Is is worth mentioning that all used code is accessible for reuse and intended also for a purely biologically trained audience.

Results

The DNNs trained in this work are compared to 4 existing methods (ARSER (ARS), Lomb-Scargle (LS), JTK_Cycle (JTK) and MetaCycle (MC)). We begin with results regarding research question 1: Is a chemical species oscillating or not? As this question is a special case of binary classification, receiver operating characteristic (ROC) curves are a good measure for the quality of different solutions. In essence, ROC curves compare the true positive rate to the false positive rate. A completely random classifyer would therefore be equivlent to a straight diagonal line from (0,0) to (1,1). The better the classifier is, the more this curve is moved to the top left of the plot. Therefore, the area under the curve (AUC) should be large for a good classifier. The first results we present here use exactly these two quality measures to compare the DNN approach to the four named alternatives. All methods are applied to the synthetic data consisting of data based on mathematic formulas. Some data are available for 24 hours, while others span a time horizon of 48 hours and two separate neural networks are trained for these two settings.

AUC curves AUC table Figure/Table 3. Periodicity classification performance of different methods on synthetic data. The left subfigure shows ROC curves for all compared methods and itself is divided into four subsets for four different data sets. The central subfigure shows the AUC of the ROC curves depicted on the left. The right table contains even more information, namely all AUC scores for synthetic data.

From the results depicted in Figure 3 it becomes clear that there is hardly any scenario, where DNNs as periodicity classifiers are outperformed. Besides experiments for synthetic data presented so far, the authors also evaluated their method on real-world data. Table 4 shows that DNNs perform very well also in this regime especially for the first two data sets. However, they are outperformed for the third depicted data set.

real-world periodicity

Table 4. DNNs as binary periodicity classifiers perform best for 2 out of 3 data sets.

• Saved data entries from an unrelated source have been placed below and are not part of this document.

/-- A swap of `n` bytes changes its destination and the bytes at its address, or takes its Data abort before it changes
anything (R300). -/
theorem outcome_swap {P : Permits} {n : Nat} {ext : Word → Word} {rd rm rn : Reg} {s t : State} (hrd : rd ∈ P.regs)
    (hstore : (s.reg rn, n) ∈ P.stores) (habort : P.abort = true) (h : swap n ext rd rm rn s = .next t) :
    Outcome P s t := by
  obtain ⟨hr, rfl | ⟨v, k, -, hk, -, rfl⟩⟩ := swap_next h
  case inl => exact .aborts habort s ⟨keepsRest_of_regs rfl rfl rfl fun _ _ _ => rfl, rfl, fun _ => rfl⟩ rfl
  case inr =>
    obtain ⟨-, rfl⟩ := (writeMem_ok_iff _ _ _ _ _ _).mp hk
    have h15 : rd ≠ 15#4 := by
      rintro rfl
      simp [swapRefusal] at hr
    refine .completes (completes_onward ⟨fun q hq _ => ?_, fun hwf x hx => ?_, .inl (by simp)⟩
      (cpsrWithin_of_eq (by simp)) (fun m _ => ?_) ?_)
    · rw [State.gpr_setReg, State.stored_cpsr, if_neg (not_phys_of_not_mem hq hrd), State.gpr_stored]
    · rw [State.byteAt, State.setReg_mem, State.setReg_written]
      exact keepsOutside_stored s (s.reg rn) n (s.reg rm) hstore hwf x hx
    · exact State.spsr?_setReg _ _ _ m
    · rw [State.setReg_pc _ _ _ h15, State.stored_pc]

/-! ### Loads of a block (R280 to R284, R287) -/

/-- The base of a block transfer is written in the current bank. -/
theorem gpr_writeBlockBase_of_not_mem {s : State} {am : BlockMode} {w : Bool} {rn : Reg} {n : Nat} {q : PhysReg}
    (h : w = true → phys s.cpsr.mode rn ≠ some q) : (s.writeBlockBase am w rn n).gpr q = s.gpr q := by
  rw [State.gpr_writeBlockBase, if_neg fun e => h e.1 e.2]

theorem spsr?_writeBlockBase (s : State) (am : BlockMode) (w : Bool) (rn : Reg) (n : Nat) (m : Mode) :
    (s.writeBlockBase am w rn n).spsr? m = s.spsr? m := by
  unfold State.writeBlockBase
  split
  · exact State.spsr?_setReg s rn _ m
  · rfl

/-- A register that no listed number names in the bank is not loaded. -/
theorem gpr_loadRegs_zip {m : Mode} {list : BitVec 16} {vs : List Word} {s : State} {q : PhysReg}
    (h : ∀ r ∈ regsOf list, phys m r ≠ some q) : (loadRegs m ((regsOf list).zip vs) s).gpr q = s.gpr q := by
  apply gpr_loadRegs_of_not_mem
  intro x hx
  obtain ⟨r, v⟩ := x
  exact h r (List.of_mem_zip hx).1

/-- Loading registers keeps the PC aligned: R15 receives its word with the low bits cleared (R281). -/
theorem loadRegs_pc_aligned (m : Mode) (l : List (Reg × Word)) (s : State) (h : s.pc &&& 3#32 = 0#32) :
    (loadRegs m l s).pc &&& 3#32 = 0#32 := by
  induction l generalizing s with
  | nil => exact h
  | cons x rest ih =>
    obtain ⟨r, v⟩ := x
    apply ih
    by_cases hr : r = 15#4
    · rw [hr, State.setRegIn_fifteen, if_pos rfl]
      exact and_wordMask_aligned v
    · rw [State.setRegIn_pc s m r _ hr]
      exact h

/-- The state in which an `ldm` takes its Data abort: at most listed registers and the base are written (R287). -/
theorem interrupted_loadBlock {P : Permits} {am : BlockMode} {w : Bool} {rn : Reg} {list : BitVec 16} {m : Mode}
    {s : State} (j : Nat)
    (hP : ∀ q, q ∉ physList s.cpsr.mode P.regs → q ∉ physList .usr P.userRegs →
      (∀ r ∈ regsOf list, phys m r ≠ some q) ∧ (w = true → phys s.cpsr.mode rn ≠ some q)) :
    Interrupted P s ((abortedLoads s m rn j s.drawn ((regsOf list).zip (blockAddresses am rn list s)) 0
      (s.abortedBlockBase am w rn (regsOf list).length)).afterDraw) := by
  obtain ⟨-, hc, hm, hw, -, -, ha, hs⟩ := abortedLoads_frame s m rn j s.drawn
    ((regsOf list).zip (blockAddresses am rn list s)) 0 (s.abortedBlockBase am w rn (regsOf list).length)
  refine ⟨keepsRest_of_regs (by simp [hm]) (by simp [hw]) (by simp [ha]) fun q hq hu => ?_, by simp [hc],
    fun k => ?_⟩
  · obtain ⟨hlist, hbase⟩ := hP q hq hu
    have hloads : ∀ x ∈ (regsOf list).zip (blockAddresses am rn list s), phys m x.1 ≠ some q := by
      rintro ⟨r, a⟩ hx
      exact hlist r (List.of_mem_zip hx).1
    rw [State.gpr_afterDraw, gpr_abortedLoads _ _ _ _ _ _ _ _ _ (.inl hloads)]
    rcases abortedBlockBase_eq s am w rn (regsOf list).length with e | e
    · rw [e]
    · rw [e, gpr_writeBlockBase_of_not_mem hbase]
  · refine (hs k).trans ?_
    rcases abortedBlockBase_eq s am w rn (regsOf list).length with e | e
    · rw [e]
    · rw [e, spsr?_writeBlockBase]

/-- A Data abort leaves the PC, so that the link is that of the instruction. -/
theorem abortedLoads_pc {am : BlockMode} {w : Bool} {rn : Reg} {list : BitVec 16} (s : State) (m : Mode) (j : Nat)
    (h : blockRefusal am rn list s = none) :
    ((abortedLoads s m rn j s.drawn ((regsOf list).zip (blockAddresses am rn list s)) 0
      (s.abortedBlockBase am w rn (regsOf list).length)).afterDraw).pc = s.pc := by
  obtain ⟨hpc, -⟩ := abortedLoads_frame s m rn j s.drawn
    ((regsOf list).zip (blockAddresses am rn list s)) 0 (s.abortedBlockBase am w rn (regsOf list).length)
  obtain ⟨-, hrn, -⟩ := blockRefusal_none h
  rw [State.afterDraw_pc, hpc]
  rcases abortedBlockBase_eq s am w rn (regsOf list).length with e | e
  · rw [e]
  · rw [e, State.writeBlockBase_pc s am w rn _ hrn]

/-- An `ldm` takes its Data abort or ends in `finish` with its words. -/
theorem outcome_loadBlock {P : Permits} {am : BlockMode} {w : Bool} {rn : Reg} {list : BitVec 16} {m : Mode}
    {finish : List (Reg × Word) → State → Out} {s t : State}
    (hP : ∀ q, q ∉ physList s.cpsr.mode P.regs → q ∉ physList .usr P.userRegs →
      (∀ r ∈ regsOf list, phys m r ≠ some q) ∧ (w = true → phys s.cpsr.mode rn ≠ some q))
    (habort : P.abort = true)
    (hfinish : ∀ vs, rn ≠ 15#4 →
      finish ((regsOf list).zip vs) (s.writeBlockBase am w rn (regsOf list).length) = .next t → Completes P s t)
    (h : loadBlock am w rn list m finish s = .next t) : Outcome P s t := by
  obtain ⟨hr, ⟨j, -, ht⟩ | ⟨vs, -, ht⟩⟩ := loadBlock_next h
  · have he := dataAbort_next ht
    rw [abortedLoads_pc s m j hr] at he
    exact .aborts habort _ (interrupted_loadBlock j hP) he
  · obtain ⟨-, hrn, -⟩ := blockRefusal_none hr
    exact .completes (hfinish vs hrn ht)

/-- The registers an `ldm` writes in the current bank are its list and its written base. -/
theorem block_regs_permitted {m : Mode} {w : Bool} {rn : Reg} {list : BitVec 16} {q : PhysReg}
    (h : q ∉ physList m (regsOf list ++ (if w then [rn] else []))) :
    (∀ r ∈ regsOf list, phys m r ≠ some q) ∧ (w = true → phys m rn ≠ some q) :=
  ⟨fun _ hr => not_phys_of_not_mem h (List.mem_append_left _ hr),
    fun hw => not_phys_of_not_mem h (List.mem_append_right _ (by rw [if_pos hw]; exact List.mem_singleton_self rn))⟩

/-- The registers and the base of an `ldm` written, and nothing else but the PC. -/
theorem keepsRest_loadRegs {P : Permits} {am : BlockMode} {w : Bool} {rn : Reg} {list : BitVec 16} {m : Mode}
    {s : State} {n : Nat} (vs : List Word)
    (hP : ∀ q, q ∉ physList s.cpsr.mode P.regs → q ∉ physList .usr P.userRegs →
      (∀ r ∈ regsOf list, phys m r ≠ some q) ∧ (w = true → phys s.cpsr.mode rn ≠ some q)) :
    KeepsRest P s (loadRegs m ((regsOf list).zip vs) (s.writeBlockBase am w rn n)) := by
  obtain ⟨-, hm, hw, -, -, ha, -, -⟩ := loadRegs_frame m ((regsOf list).zip vs) (s.writeBlockBase am w rn n)
  refine keepsRest_of_regs (by simp [hm]) (by simp [hw]) (by simp [ha]) fun q hq hu => ?_
  obtain ⟨hlist, hbase⟩ := hP q hq hu
  rw [gpr_loadRegs_zip hlist, gpr_writeBlockBase_of_not_mem hbase]

theorem outcome_loadMultiple {am : BlockMode} {w : Bool} {rn : Reg} {list : BitVec 16} {s t : State}
    (h : loadBlock am w rn list s.cpsr.mode (finishLoad list) s = .next t) :
    Outcome ((Body.loadMultiple am w rn list).permits s) s t := by
  refine outcome_loadBlock (fun q hq _ => block_regs_permitted hq) rfl (fun vs hrn ht => ?_) h
  have hrest := keepsRest_loadRegs (P := (Body.loadMultiple am w rn list).permits s) (am := am) (s := s)
    (n := (regsOf list).length) vs fun q hq _ => block_regs_permitted hq
  obtain ⟨hc, -, -, -, -, -, -, hs⟩ := loadRegs_frame s.cpsr.mode ((regsOf list).zip vs)
    (s.writeBlockBase am w rn (regsOf list).length)
  have hbase : (s.writeBlockBase am w rn (regsOf list).length).pc = s.pc := State.writeBlockBase_pc _ _ _ _ _ hrn
  have hspsr : ∀ m, (loadRegs s.cpsr.mode ((regsOf list).zip vs)
      (s.writeBlockBase am w rn (regsOf list).length)).spsr? m = s.spsr? m := fun m =>
    (hs m).trans (spsr?_writeBlockBase s am w rn _ m)
  unfold finishLoad at ht
  rw [State.writeBlockBase_cpsr] at ht
  split at ht
  · injection ht with ht
    subst ht
    exact ⟨hrest, cpsrWithin_of_eq (by simp [hc]), fun m _ => hspsr m,
      fun hal _ => loadRegs_pc_aligned _ _ _ (hbase ▸ hal)⟩
  · rename_i h15
    obtain ⟨-, rfl⟩ := advance_next ht
    refine completes_onward hrest (cpsrWithin_of_eq (by simp [hc])) (fun m _ => hspsr m) ?_
    rw [loadRegs_pc, hbase]
    rintro ⟨r, v⟩ hx rfl
    exact h15 ((mem_regsOf list 15#4).mp (List.of_mem_zip hx).1)

theorem outcome_loadUser {am : BlockMode} {w : Bool} {rn : Reg} {list : BitVec 16} {s t : State}
    (hw : userBankRefusal w s = none) (h : loadBlock am w rn list .usr finishLoadUser s = .next t) :
    Outcome ((Body.loadUser am w rn list).permits s) s t := by
  have hwf : w = false := by
    unfold userBankRefusal at hw
    cases w
    · rfl
    · split at hw <;> simp at hw
  have hP : ∀ q, q ∉ physList s.cpsr.mode ((Body.loadUser am w rn list).permits s).regs →
      q ∉ physList .usr ((Body.loadUser am w rn list).permits s).userRegs →
      (∀ r ∈ regsOf list, phys .usr r ≠ some q) ∧ (w = true → phys s.cpsr.mode rn ≠ some q) := fun q _ hu =>
    ⟨fun r hr => not_phys_of_not_mem hu hr, fun e => by rw [hwf] at e; cases e⟩
  refine outcome_loadBlock hP rfl (fun vs hrn ht => ?_) h
  obtain ⟨hc, -, -, -, -, -, -, hs⟩ := loadRegs_frame .usr ((regsOf list).zip vs)
    (s.writeBlockBase am w rn (regsOf list).length)
  obtain ⟨-, rfl⟩ := advance_next ht
  have hrest := keepsRest_loadRegs (P := (Body.loadUser am w rn list).permits s) (am := am) (w := w) (rn := rn)
    (n := (regsOf list).length) vs hP
  refine ⟨⟨hrest.regs, hrest.mem, hrest.mark⟩, cpsrWithin_of_eq (by simp [hc]), fun m _ => ?_, fun hal _ => ?_⟩
  · exact (hs m).trans (spsr?_writeBlockBase s am w rn _ m)
  · apply add_four_aligned
    apply loadRegs_pc_aligned
    rw [State.writeBlockBase_pc _ _ _ _ _ hrn]
    exact hal

/-- The mark of a User-bank `ldm` is set besides, also where it takes a Data abort (R375). -/
theorem outcome_marked {P : Permits} {s t : State} (hm : P.mark = true) (hswi : P.swi = false) (h : Outcome P s t) :
    Outcome P s { t with afterUserLdm := true } := by
  cases h with
  | completes h =>
    exact .completes ⟨⟨h.rest.regs, h.rest.mem, .inr hm⟩, h.cpsr, fun m hne => (h.spsrs m hne ▸ by cases m <;> rfl),
      h.pc⟩
  | swi hp ht =>
    rw [hswi] at hp
    cases hp
  | aborts hp u h ht =>
    subst ht
    exact .aborts hp { u with afterUserLdm := true }
      ⟨⟨h.rest.regs, h.rest.mem, .inr hm⟩, h.cpsr, fun m => (h.spsrs m ▸ by cases m <;> rfl)⟩ rfl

To obtain results for research question 2, the BioClock data set is divided into 70% training and 30% testing data. The BIO_CLOCK system is able to accurately predict the missing time of experiment with a mean absolute error of 75 minutes. In addition to this overall results obtained from all data, the authors divide the BioClock data set into several subsets corresponding to data from different tissues wild type mouse cells. Two of the four considered data subsets are created by using only brain and liver data, respectively. In addition, Set1 contains data from the adrenal gland, fat, gut, kidney, lung and muscle. Set 2 similarly agglomerates data from the aorta, colon, fibroblast, heart, macrophages and pituitary gland. Ideally, the measurement time prediction would become more reliable through this restriction to four homogeneous data sets. Similar to the first result regarding research question 1, the data are split into 70% training and 30% testing data.

Table 5 presents the mean absolute error of the measurement time prediction. Unsurprisingly, a classifier trained on one subset of data performs significatly worse when applied to data from different origins. However, a classifier trained on all data is always nearly as good or even better than a specialized DNN.

measurement time estimation

Table 5. DNNs perform well as estimators for measurement time.

Conclusion

DNNs are able to answer both posed reasearch questions adequately: For time-series data like BioCycle, they can reliably predict periodicity as a boolean decision variable or quantitatively in terms of the period, lag and amplitude (results not shown here). For data without time measurement, the missing time can be reconstruced by the DNN system BIO_CLOCK. Unsurprisingly, both systems gain accuracy through the use of more data.